183 Public-School Students Have Enrolled In Chabad Day Schools This Year
When public schools shut down, Jewish day schools saw a tremendous opportunity to open the doors of Jewish education to new families.
That was the goal that launched the Our Heritage project, a new grant-matching initiative by the Menachem Education Foundation that seeks to bring Jewish public-school students into quality Jewish day schools. Developed in direct response to the COVID crisis, the Our Heritage project is designed to embrace this unique moment in time towards the long-term goal of increasing enrollment in Jewish Day Schools.

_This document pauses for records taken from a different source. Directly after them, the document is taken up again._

-- ==== Sys2Proof/Tests/Slice0.lean ====
section
/-! SUPPORT. Tests/Slice0.lean: tests of the decoder on words written from the layouts of R88 to R102, tests of
well-formedness, the manual's worked examples run for one step, and a witness for every statement that has hypotheses. -/

set_option Elab.async false

namespace Sys2Proof.Tests

open Sys2Proof.Machine

/-! ### Decoding: one word for each encoded row, its fields written out bit by bit (R88 to R102) -/

/-- What the decoder reads from words. -/
def words (l : List IWord) : List (Option Instr) := l.map (fun w => (decode w).toOption)

theorem test_decode_int :
    words [0b000001_100101_010110_001011_00000000,
      0b000001_100101_010110_001011_00000001,
      0b000001_100101_010110_001011_00000010,
      0b000001_100101_010110_001011_00000011,
      0b000001_100101_010110_001011_00000100,
      0b000001_100101_010110_001011_00000101,
      0b000001_100101_010110_001011_00000110,
      0b000001_100101_010110_001011_00000111,
      0b000001_100101_010110_001011_00001000,
      0b000001_100101_010110_001011_00001001,
      0b000001_100101_010110_001011_00001010,
      0b000001_100101_010110_001011_00001011,
      0b000001_100101_010110_001011_00001100,
      0b000001_100101_010110_001011_00001101,
      0b000001_100101_010110_001011_00001110,
      0b000001_100101_010110_001011_00001111,
      0b000001_100101_010110_001011_00010000,
      0b000001_100101_010110_001011_00010001,
      0b000001_100101_010110_001011_00010010,
      0b000001_100101_010110_00000000010011,
      0b000001_100101_010110_00000000010100,
      0b000001_100101_010110_001011_00010101] =
    [some (.add 37 22 11),
      some (.sub 37 22 11),
      some (.mul 37 22 11),
      some (.mulh 37 22 11),
      some (.mulhu 37 22 11),
      some (.div 37 22 11),
      some (.divu 37 22 11),
      some (.rem 37 22 11),
      some (.remu 37 22 11),
      some (.and 37 22 11),
      some (.or 37 22 11),
      some (.xor 37 22 11),
      some (.shl 37 22 11),
      some (.shr 37 22 11),
      some (.sra 37 22 11),
      some (.slt 37 22 11),
      some (.sltu 37 22 11),
      some (.min 37 22 11),
      some (.max 37 22 11),
      some (.clz 37 22),
      some (.popc 37 22),
      some (.csel 37 22 11)] := by decide

theorem test_decode_imm :
    words [0b000010_100101_010110_00000101010101,
      0b000011_100101_010110_00000101010101,
      0b000100_100101_010110_00000101010101,
      0b000101_100101_010110_00000101010101,
      0b000110_100101_010110_00000101010101,
      0b000111_100101_010110_00000000_101101,
      0b000111_100101_010110_01000000_101101,
      0b000111_100101_010110_10000000_101101,
      0b001000_100101_10000101010000110010,
      0b001001_100101_10000101010000110010] =
    [some (.addi 37 22 341),
      some (.andi 37 22 341),
      some (.ori 37 22 341),
      some (.xori 37 22 341),
      some (.slti 37 22 341),
      some (.shli 37 22 45),
      some (.shri 37 22 45),
      some (.srai 37 22 45),
      some (.lui 37 545842),
      some (.addpc 37 545842)] := by decide

theorem test_decode_memory :
    words [0b001010_100101_010110_01_1_00101010101,
      0b001011_101100_010110_10_0_00101010101,
      0b001100_100101_010110_10_01_0000000000,
      0b001101_101100_010110_10_01_0000000000,
      0b001110_100101_010110_10_10_001011_1001] =
    [some (.ld 37 22 1 true 341),
      some (.st 44 22 2 341),
      some (.lda 37 22 2 1),
      some (.stl 44 22 2 1),
      some (.amo 37 22 2 2 11 .fadd)] := by decide

theorem test_decode_branch :
    words [0b010000_010110_001011_00000000000011,
      0b010001_010110_001011_00000000000011,
      0b010010_010110_001011_00000000000011,
      0b010011_010110_001011_00000000000011,
      0b010100_010110_001011_00000000000011,
      0b010101_010110_001011_00000000000011,
      0b010110_100101_10000101010000110010,
      0b010111_100101_010110_00000101010101] =
    [some (.beq 22 11 3),
      some (.bne 22 11 3),
      some (.blt 22 11 3),
      some (.bge 22 11 3),
      some (.bltu 22 11 3),
      some (.bgeu 22 11 3),
      some (.jal 37 545842),
      some (.jalr 37 22 341)] := by decide

theorem test_decode_fp :
    words [0b011000_100101_010110_001011_00000_111,
      0b011000_100101_010110_001011_00001_111,
      0b011000_100101_010110_001011_00010_111,
      0b011000_100101_010110_001011_00011_111,
      0b011000_100101_010110_00000000100_111,
      0b011000_100101_010110_001011_00101_111,
      0b011000_100101_010110_001011_00110_111,
      0b011000_100101_010110_001011_00111_111,
      0b011000_100101_010110_001011_01000_111,
      0b011000_100101_010110_00000001001_111,
      0b011000_100101_010110_00_0010_01010_001,
      0b011000_100101_010110_00_0011_01011_001] =
    [some (.fadd 37 22 11 7),
      some (.fsub 37 22 11 7),
      some (.fmul 37 22 11 7),
      some (.fdiv 37 22 11 7),
      some (.fsqrt 37 22 7),
      some (.fma 37 22 11 7),
      some (.fmin 37 22 11 7),
      some (.fmax 37 22 11 7),
      some (.fcmp 37 22 11 7),
      some (.fclass 37 22 7),
      some (.fcvtFromFp 37 22 .f16 1),
      some (.fcvtFromInt 37 22 .bf16 1)] := by decide

theorem test_decode_csr :
    words [0b011001_100101_000000_00000100100011,
      0b011001_010110_000001_00000100100011,
      0b011001_010110_000010_00000100100011,
      0b011001_010110_000011_00000100100011,
      0b011010_100101_010110_0000000000_0111,
      0b011011_000000_010110_000_101_00000000,
      0b011011_100101_000000000_101_00000001,
      0b011011_100101_000000000_101_00000010] =
    [some (.csrr 37 291),
      some (.csrw 22 291),
      some (.csrs 22 291),
      some (.csrc 22 291),
      some (.setvl 37 22 .n64),
      some (.qsend 22 5),
      some (.qrecv 37 5),
      some (.qstat 37 5)] := by decide

theorem test_decode_task :
    words [0b011100_000000000000000000000000_10,
      0b011100_0000000000_10100101_00000100,
      0b011100_100011010001010110_00001000,
      0b011100_00000000000000000000001001,
      0b011100_00000000000000000000001010,
      0b011100_100101_010110_00000000001100,
      0b011100_100101_010110_001011_00010000,
      0b011100_000000_010110_00000000010100,
      0b011100_000000_010110_00000000010101,
      0b011100_000000_010110_00000000010110,
      0b011100_000000_010110_00000000011000,
      0b011100_000000_010110_00000000011001,
      0b011100_100101_010110_00000000011100,
      0b011100_000000_010110_00000000100000,
      0b011100_000000_010110_00000000100001] =
    [some (.fence 2),
      some (.sbar 165),
      some (.nexts 144470),
      some (.exit),
      some (.yieldLc),
      some (.spawn 37 22),
      some (.mwait 37 22 11),
      some (.gjoin 22),
      some (.gleave 22),
      some (.gbar 22),
      some (.post 22),
      some (.waiti 22),
      some (.probe 37 22),
      some (.cwb 22),
      some (.cinv 22)] := by decide

theorem test_decode_vector_binary :
    words [0b100000_1_00101_10110_01011_0111_000000,
      0b100000_1_00101_10110_01011_0111_000001,
      0b100000_1_00101_10110_01011_0111_000010,
      0b100000_1_00101_10110_01011_0111_000011,
      0b100000_1_00101_10110_01011_0111_000100,
      0b100000_1_00101_10110_01011_0111_000101,
      0b100000_1_00101_10110_01011_0111_000110,
      0b100000_1_00101_10110_01011_0111_000111,
      0b100000_1_00101_10110_01011_0111_001000,
      0b100000_1_00101_10110_01011_0111_001001,
      0b100000_1_00101_10110_01011_0111_001010,
      0b100000_1_00101_10110_01011_0111_001011] =
    [some (.vadd true 5 22 11 .n64),
      some (.vsub true 5 22 11 .n64),
      some (.vmul true 5 22 11 .n64),
      some (.vdiv true 5 22 11 .n64),
      some (.vmin true 5 22 11 .n64),
      some (.vmax true 5 22 11 .n64),
      some (.vand true 5 22 11 .n64),
      some (.vor true 5 22 11 .n64),
      some (.vxor true 5 22 11 .n64),
      some (.vshl true 5 22 11 .n64),
      some (.vshr true 5 22 11 .n64),
      some (.vsra true 5 22 11 .n64)] := by decide

theorem test_decode_vector_scalar :
    words [0b100001_1_00101_10110_001011_0111_00000,
      0b100001_1_00101_10110_001011_0111_00001,
      0b100001_1_00101_10110_001011_0111_00010,
      0b100001_1_00101_10110_001011_0111_00011,
      0b100001_1_00101_10110_001011_0111_00100,
      0b100001_1_00101_10110_001011_0111_00101,
      0b100001_1_00101_10110_001011_0111_00110,
      0b100001_1_00101_10110_001011_0111_00111,
      0b100001_1_00101_10110_001011_0111_01000,
      0b100001_1_00101_10110_001011_0111_01001,
      0b100001_1_00101_10110_001011_0111_01010,
      0b100001_1_00101_10110_001011_0111_01011,
      0b100001_1_00101_00000_001011_0111_10000,
      0b100001_1_00101_10110_001011_0111_10001,
      0b100001_1_00000_10110_100101_0111_10010] =
    [some (.vaddVs true 5 22 11 .n64),
      some (.vsubVs true 5 22 11 .n64),
      some (.vmulVs true 5 22 11 .n64),
      some (.vdivVs true 5 22 11 .n64),
      some (.vminVs true 5 22 11 .n64),
      some (.vmaxVs true 5 22 11 .n64),
      some (.vandVs true 5 22 11 .n64),
      some (.vorVs true 5 22 11 .n64),
      some (.vxorVs true 5 22 11 .n64),
      some (.vshlVs true 5 22 11 .n64),
      some (.vshrVs true 5 22 11 .n64),
      some (.vsraVs true 5 22 11 .n64),
      some (.vbcast true 5 11 .n64),
      some (.vslide true 5 22 11 .n64),
      some (.vextract true 22 37 .n64)] := by decide

theorem test_decode_vector_unary :
    words [0b100010_1_00101_10110_01011_0111_000000,
      0b100010_1_00101_10110_01011_0111_000001,
      0b100010_1_00101_10110_01011_0111_000010,
      0b100011_1_00101_10110_00000_0111_000000,
      0b100011_1_00101_10110_00000_0111_000001,
      0b100011_1_00101_10110_00000_0111_000010,
      0b100011_1_00101_10110_00000_0111_000011,
      0b100011_1_00101_10110_00000_0111_000100,
      0b100011_1_00101_10110_00000_0111_000101,
      0b100011_1_00101_10110_00000_0111_000110,
      0b100011_1_00101_10110_00000_0111_000111,
      0b100011_1_00101_10110_00000_0111_001000,
      0b100011_1_00101_0000000000_0111_001001,
      0b100011_1_00101_10110_1_0110_1010_010000] =
    [some (.vma true 5 22 11 .n64),
      some (.vms true 5 22 11 .n64),
      some (.vnma true 5 22 11 .n64),
      some (.vneg true 5 22 .n64),
      some (.vabs true 5 22 .n64),
      some (.vsqrt true 5 22 .n64),
      some (.vrcp true 5 22 .n64),
      some (.vrsq true 5 22 .n64),
      some (.vexp2 true 5 22 .n64),
      some (.vlog2 true 5 22 .n64),
      some (.vclass true 5 22 .n64),
      some (.vmov true 5 22 .n64),
      some (.viota true 5 .n64),
      some (.vcvt true 5 22 true .i64 .i8)] := by decide

theorem test_decode_vector_move :
    words [0b100100_1_00101_10110_01011_0111_000_100,
      0b100100_1_00101_10110_01011_0111_001000,
      0b100101_1_00101_10110_01011_0111_000000,
      0b100101_1_00101_10110_00000_0111_000001,
      0b100101_1_00000_10110_00_101_0111_000010,
      0b100101_1_00101_0000000_101_0111_000011] =
    [some (.vcmp true 5 22 11 .n64 .gt),
      some (.vsel true 5 22 11 .n64),
      some (.vperm true 5 22 11 .n64),
      some (.vcompress true 5 22 .n64),
      some (.vqsend true 22 5 .n64),
      some (.vqrecv true 5 5 .n64)] := by decide

theorem test_decode_vector_reduce :
    words [0b100110_1_00101_10110_01011_0111_1_00000,
      0b100110_1_00101_10110_01011_0111_1_00001,
      0b100110_1_00101_10110_01011_0111_1_00010,
      0b100110_1_00101_10110_01011_0111_1_00011,
      0b100110_1_00101_10110_01011_0111_1_00100,
      0b100110_1_00101_10110_01011_0111_1_00101,
      0b100110_1_00101_10110_01011_0111_1_01000] =
    [some (.vredsum true 5 22 11 .n64 true),
      some (.vredosum true 5 22 11 .n64 true),
      some (.vredmax true 5 22 11 .n64 true),
      some (.vredmin true 5 22 11 .n64 true),
      some (.vargmax true 5 22 11 .n64 true),
      some (.vargmin true 5 22 11 .n64 true),
      some (.vscan true 5 22 11 .n64 true)] := by decide

theorem test_decode_mask :
    words [0b100111_0_00101_10110_01011_0000000000,
      0b100111_0_00101_10110_01011_0000000001,
      0b100111_0_00101_10110_01011_0000000010,
      0b100111_0_00101_10110_000000000000011,
      0b100111_0_00101_10110_000000000000100,
      0b100111_000000_10110_100101_000000101,
      0b100111_000000_10110_100101_000000110] =
    [some (.kand 5 22 11),
      some (.kor 5 22 11),
      some (.kxor 5 22 11),
      some (.knot 5 22),
      some (.kmov 5 22),
      some (.kpop 22 37),
      some (.kfirst 22 37)] := by decide

theorem test_decode_vector_memory :
    words [0b101000_1_00111_010110_010_1_1_1001_01110,
      0b101001_1_00111_010110_011_0_1_1001_00110,
      0b101010_1_10101_010110_110_1_1_0110_01110,
      0b101011_1_10101_010110_010_1_1_0110_01110] =
    [some (.vld true 7 22 (.indexed 14) true true .n32),
      some (.vst true 7 22 (.segment 6) false true .n32),
      some (.vamo true 21 22 .swap true true .i64 14),
      some (.vamon true 21 22 .max true true .i64 14)] := by decide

For many families, the COVID-19 crisis has inspired introspection and self-reflection, with people exploring the values that really matter in life. “The school shutdown has called into question the value of schooling in general,” says Rabbi Zalman Shnuer, Director of the Menachem Education Foundation. “Is it simply childcare or is school more meaningful in the formation of instilling values and spirituality?”
The first stage of the program, which launched this past fall, aimed to recruit 10 schools in a $25,000 matching grant challenge, contingent on enrolling at least 10 new students per school.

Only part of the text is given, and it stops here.